Благословит вас Сварог-отец, отцы и матери рода нашего, и я благословляю! ответила Эльга.
Сестры мои, красны девушки, тетушки, благословите и помогите каравай испечь! поклонилась женщинам сама Предслава.
Чудный это был обряд и невеста, и ее названая мать обе явились в белой вдовьей сряде. Но не только они были «в печали». В их ближнем кругу многие женщины потеряли мужей или родичей за минувшие полгода в день гибели Ингвара или позднее, во время зимней войны в Деревах. И в лицах женщин, глядевших на смущенную Предславу, сияла надежда отрадно было видеть, что для одной из них уже открылся путь к новой жизни.

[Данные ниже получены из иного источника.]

/-- A fault of a device that one context's views count in: its survivor view is formed. -/
theorem faultDevice_one {dev : Nat} {seq : Word} {s : State} {q : SeqCtx} (h : (s.dev? dev).seqs = []) (hq : s.ctx? seq = some q) (hhome : seqHome seq ≠ some dev)
    (hone : hitSeqs dev s = [q]) (hg : ∀ g ∈ s.allGroups, g.gid ≠ 0 → g.dev ≠ dev) (hl : ∀ l ∈ s.allLaunches, l.isFabric = true → dev ∉ l.acks)
    (hleft : (lastMembers q).filter (fun m => m ≠ dev && !(s.dev? m).faulted) ≠ []) :
    ∃ lost, (s.faultDevice dev).mem = s.mem ∧ (s.faultDevice dev).ctx? seq = some ((failedSeq (markFaulted dev s) q).form ((lastMembers q).filter (fun m => m ≠ dev && !(s.dev? m).faulted)) true lost s.now) := by
  have hid := (ctx?_some hq).1
  have hq1 : (markFaulted dev s).ctx? seq = some q := by
    have hd := (ctx?_some hq).2
    unfold State.ctx? at hq ⊢
    rw [hd] at hq hhome ⊢
    rw [Option.bind_some] at hq ⊢
    rwa [dev?_markFaulted, if_neg (fun e => hhome (congrArg some e))]
  have hgone : (fun m => !((markFaulted dev s).dev? m).faulted) = fun m => decide (m ≠ dev) && !(s.dev? m).faulted := by
    funext m
    rw [dev?_markFaulted]
    by_cases hm : m = dev <;> simp [hm]
  have hnow : (markFaulted dev s).now = s.now := by simp only [markFaulted, State.updDev]; split <;> rfl
  have hmem : (markFaulted dev s).mem = s.mem := by simp only [markFaulted, State.updDev]; split <;> rfl
  have hgs : (markFaulted dev s).allGroups = s.allGroups := by simp only [markFaulted, State.updDev]; split <;> rfl
  have hls : (markFaulted dev s).allLaunches = s.allLaunches := by simp only [markFaulted, State.updDev]; split <;> rfl
  have hfail := failSeq_forms (gone := fun m => ((markFaulted dev s).dev? m).faulted) hq1 (by rw [hgone]; exact hleft) []
  rw [hgone, hnow] at hfail
  rw [faultDevice_unhomed h, afterHits, hitSeqs_one h hq hhome hone]
  generalize markFaulted dev s = s1 at *
  subst hid
  simp only [List.foldl_cons, List.foldl_nil, hfail]
  generalize hc : SeqCtx.form _ _ true _ _ = c
  have hcid : c.id = q.id := by rw [← hc]; rfl
  have hu := updSeq_eq q.id (fun _ => c) s1
  have hctx := ctx?_updSeq hq1 (f := fun _ => c) (fun _ _ => hcid)
  generalize s1.updSeq q.id (fun _ => c) = s2 at hu hctx
  have hgs2 : (s2.retryView q.id).allGroups = s1.allGroups := by rw [hu]; rfl
  have hls2 : (s2.retryView q.id).allLaunches = s1.allLaunches := by rw [hu]; rfl
  have hmem2 : (s2.retryView q.id).mem = s1.mem := by rw [hu]; rfl
  rw [loseGroups_all_alone (by rwa [hgs2, hgs]) (by rwa [hls2, hls]), hmem2]
  exact ⟨_, hmem, ((sameSeqs_retryView ..).ctx? q.id).trans (hctx.trans (congrArg some hc.symm))⟩

theorem SameSeqs.of_devs {s t u : State} (h : SameSeqs s t) (hdev : u.dev = t.dev) (hdevs : u.devs = t.devs) : SameSeqs s u := h.trans (sameSeqs_of_devs hdev hdevs)

theorem sameSeqs_perform (k : Nat) (bs : List Byte) (s : State) : SameSeqs s (s.perform k bs) := sameSeqs_of_devs rfl rfl

/-! ## Recompute handlers (R270) -/

theorem mem_putLaunch {l : Launch} (h0 : l.lid ≠ 0) (ls : List Launch) : l ∈ putLaunch l ls := by
  unfold putLaunch
  rw [if_neg h0]
  cases ls with
  | nil => exact List.mem_singleton_self l
  | cons u us =>
    simp only
    split
    · exact List.mem_cons_self ..
    · exact List.mem_cons_of_mem _ (mem_putLaunch h0 us)

/-- What an accepted launch that no queue gave is recorded as. -/
def accepted (l : Launch) (priority : Nat) (s : State) : Launch :=
  { l with lid := s.nextId, state := .waiting, priority := priority, number := (s.part? l.dev l.pid).launchNo, nbv := (s.part? l.dev l.pid).nbv }

theorem acceptLaunch_facts {l : Launch} {priority : Nat} {s : State} (hsrc : ∀ d p, l.source ≠ .queue d p) (h0 : 0 < s.nextId) :
    SameSeqs s (s.acceptLaunch l priority) ∧ accepted l priority s ∈ (s.acceptLaunch l priority).launches := by
  have he : s.acceptLaunch l priority = { (({ s with nextId := s.nextId + 1 } : State).updPart l.dev l.pid (fun p => { p with launchNo := nextLaunchNo p.launchNo })) with
      launches := putLaunch (accepted l priority s) (({ s with nextId := s.nextId + 1 } : State).updPart l.dev l.pid (fun p => { p with launchNo := nextLaunchNo p.launchNo })).launches } := by
    simp only [State.acceptLaunch, State.freshId]
    rfl
  rw [he]
  have hp : SameSeqs { s with nextId := s.nextId + 1 } _ := sameSeqs_updPart l.dev l.pid (fun p => { p with launchNo := nextLaunchNo p.launchNo }) { s with nextId := s.nextId + 1 }
  generalize State.updPart l.dev l.pid _ _ = s1 at hp
  have hs : SameSeqs s { s with nextId := s.nextId + 1 } := sameSeqs_of_devs rfl rfl
  exact ⟨(hs.trans hp).of_devs rfl rfl, mem_putLaunch (Nat.ne_of_gt h0) _⟩

/-- A record that may be launched makes its handler a launch of the member. -/
theorem submitHandler_accepts {q : SeqCtx} {r : Rebuild} {m : Nat} {s : State} {bs : List Byte} {l : Launch}
    (hl : l = Launch.submitted m q.pid bs (BitVec.ofNat 64 (q.id.toNat + (r.first + (r.count - 1) * 2 ^ 20) * 2 ^ 32)) (.recompute q.id r.first r.count))
    (hread : (s.focusPart m q.pid).readRecord (s.seqCls q).recov.toNat = some bs) (hok : l.recordOk (s.focusPart m q.pid).part none = true) (hgang : l.gang = false)
    (hroom : (s.focusPart m q.pid).deviceLaunches m q.pid < 4096) :
    s.submitHandler q r m = ((s.focusPart m q.pid).nextId, (s.focusPart m q.pid).acceptLaunch l (field (l.fld 16 4) 3 0)) := by
  subst hl
  simp only [State.submitHandler, hread, hok, hgang]
  exact (if_neg (by simp)).trans (if_neg (Nat.not_le.mpr hroom))

theorem endViews_facts {q : SeqCtx} {s : State} (h : s.ctx? q.id = some q) : (s.endViews q).mem = s.mem ∧ (s.endViews q).ctx? q.id = some q.fail := by
  unfold State.endViews
  have hr := report_reported (field q.id.toNat 25 16) q.pid 0x15 ⟨4, 0⟩ q.id (s.updSeq q.id SeqCtx.fail)
  refine ⟨hr.mem.trans (updSeq_mem ..), ?_⟩
  exact ((sameSeqs_retryView ..).ctx? _).trans (((sameSeqs_of_devs hr.dev hr.devs).ctx? _).trans (ctx?_updSeq h (fun _ h => h)))

/-! ## Re-runs (R271) -/

theorem focusPart_launches (d p : Nat) (s : State) : (s.focusPart d p).launches = s.launches ∧ (s.focusPart d p).lau = s.lau ∧ (s.focusPart d p).nextId = s.nextId := by
  unfold State.focusPart State.checkoutPart State.checkoutDev
  split <;> split <;> exact ⟨rfl, rfl, rfl⟩

theorem sameSeqs_dropStacks (l : Launch) (d : Nat) (s : State) : SameSeqs s (s.dropStacks l d) := by
  simp only [State.dropStacks]
  refine of_ite (P := SameSeqs s) (fun _ => sameSeqs_refl s) (fun _ => ?_)
  exact (sameSeqs_foldl (fun s x => sameSeqs_perform ..) _ _).of_devs rfl rfl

Вокруг Уты толпилось пять-шесть молодых женщин и девушек, позванных в каравайницы: все из числа родни, здоровые, красивые. В нарядах их преобладали белый, голубой, синий цвет цвета печали, но лица светились радостью. Это собрание знакомых лиц, радостное возбуждение, наполняющее всякую женщину на свадьбе, усиливалось памятью недавних горестей. Жизнь залечивает раны, и зрелище того, как обретает новую судьбу наиболее пострадавшая от войны женщина, всем казалось истинной победой над смертью.